# Broken Leg or Torn Tendon



## Bucking Adoeable Fainters (Nov 12, 2014)

Okay so our bucks have been in rut since Mid-Oct when we attended a show. They have finally started calming down this week with the cooler air (thank goodness they drop so much weight ugh!) To top things off, the boys are also in their "teenage" stage of hormones and destruction. Needless to say this last few weeks has been flustering to say the least. 

I was feeding the boys grain, and noticed that the 'herd boss' Thor, was not his usual self....aka not mauling me to get at the bucket and yelling at the others to back off that he is first. I started walking, and he was not!!! He has odd rear angulation in rear left, cannot bear weight (which is not good when you weight about 220lbs) and basically clicking sounds like the 27yr old horse in the barn with horrid arthritis!  Eek!!! Upon close inspection, he has a horizontal patch of hair missing right between hip and knee area.

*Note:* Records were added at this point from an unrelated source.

/-- Words written out from the spec's encodings and examples, at least one of each family (data movement, arithmetic, logic,
shift and rotate, control transfer, stack, string, flag control, x87 load, x87 arithmetic, x87 compare, x87 control,
prefix), decode to the instructions they stand for. -/
def Obligations.DecodeWords : Prop :=
  ∀ x ∈ ([([0x01, 0xD8], .addRm16R16 (.reg .ax) .bx),
      ([0x83, 0xC4, 0x04], .addRm16Imm8 (.reg .sp) 4),
      ([0x6B, 0xC3, 0x0A], .imulR16Rm16Imm8 .ax (.reg .bx) 10),
      ([0x88, 0x48, 0x04], .movRm8R8 (.mem ⟨.ds, .disp8 .bxsi 4⟩) .cl),
      ([0xC7, 0x46, 0xFE, 0x05, 0x00], .movRm16Imm16 (.mem ⟨.ss, .disp8 .bp 0xFE⟩) 5),
      ([0x8E, 0xD8], .movDsRm16 (.reg .ax)),
      ([0xC5, 0x37], .ldsR16M1616 .si ⟨.ds, .plain .bx⟩),
      ([0xEA, 0x00, 0x01, 0x05, 0x00], .jmpPtr1616 0x0100 0x0005),
      ([0xFF, 0x2F], .jmpM1616 ⟨.ds, .plain .bx⟩),
      ([0x8F, 0x06, 0x00, 0x02], .popRm16 (.mem ⟨.ds, .direct 0x0200⟩)),
      ([0xC8, 0x04, 0x00, 0x00], .enterImm16Imm8 4 0),
      ([0xF2, 0xAE], .repnePrefix (.scasb (some .repne))),
      ([0x26, 0xD7], .esPrefix (.xlat .es)),
      ([0xD9, 0x06, 0x00, 0x02], .fldM32 ⟨.ds, .direct 0x0200⟩),
      ([0xDE, 0xC1], .faddpStiSt 1),
      ([0xA8, 0x01], .testAlImm8 1),
      ([0x31, 0xC0], .xorRm16R16 (.reg .ax) .ax),
      ([0xD1, 0xE0], .shlRm16One (.reg .ax)),
      ([0xD2, 0xC2], .rolRm8Cl (.reg .dl)),
      ([0xF5], .cmc),
      ([0xFD], .std),
      ([0xD8, 0xD1], .fcomSti 1),
      ([0xDE, 0xD9], .fcompp),
      ([0xDF, 0xE0], .fnstswAx)] : List (List Byte × Instr)),
    decode x.1 = .ok (x.2, x.1.length)
end

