-- ==== Sys2Proof/Laws/PerInstr.lean ====
section
/-! SUPPORT. The family `PrefixByte`: what the first byte of an instruction's encoding is, one lemma for each
constructor of `Instr`. The decoder tells the seven prefix rows from the others by that byte (30_encoding R123). -/

namespace Sys2Proof.Laws.PrefixByte

/-- An instruction has a first byte, and it is one of the seven prefix bytes exactly for the seven prefix rows. -/
def Statement (i : Instr) : Prop :=
  ∃ b bs, encode i = b :: bs ∧ (Decode.pfxOf b).isSome = decide (i.shape = .wrapper)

Uuuuugh!

It had to have happened between 2pm and 4pm. The boys have finally calmed down, and for this to happen to Thor is just mind boggling. Although i am thankful it isn't my pride and joy, or I'd be hysterical. 

Does ANYONE have words of wisdom or experience? He has received asprin per my vet and senior breeding friend recommended. And will be waiting until tomorrow morning to inspect to know the severity, per their advice as well. Best case scenario he has an awful charlie horse from a horn to the toosh or more likely a tear or break.....? 

There is zero possibility of him getting caught in fencing. All they have in pen is 3 huge enclosed kennels for protection from rain, inside a huge dog run type kennel with covering from the elements and predators. 

Any experience or helpful hints or words of advice?


----------



## Southern by choice (Nov 12, 2014)

Do you have an anti- inflammatory?
No real advice here... whenever we have any kind of leg injury we call the vet out.  As many as we have had between goats and dogs the vets now show me exactly how to feel, what to feel, etc.
I don't think they like coming all the way out to check yet another leg . It is nice to be able to do a real pre-check BEFORE I call them out (yep I still always call them out).

Hope it is nothing too serious and he is just sore /bruised.


----------



## Bucking Adoeable Fainters (Nov 12, 2014)

I know EXACTLY what you mean Southern, and we are in the same boat...except we're horses and goats. AND the vet was here this a.m....oy vey. 

No, no anti-inflammatory safe for goats. Hopefully i can get something tomorrow, if something will help.

I know enough to check as well, and will be in the a.m. the advice given to me was to wait so the pain can subside and i can clearly evaluate what is what. But i know in my gut, it is not good. Again, same boat. The vets hate making the trip out here. Why I dont know! We all think its great out here!!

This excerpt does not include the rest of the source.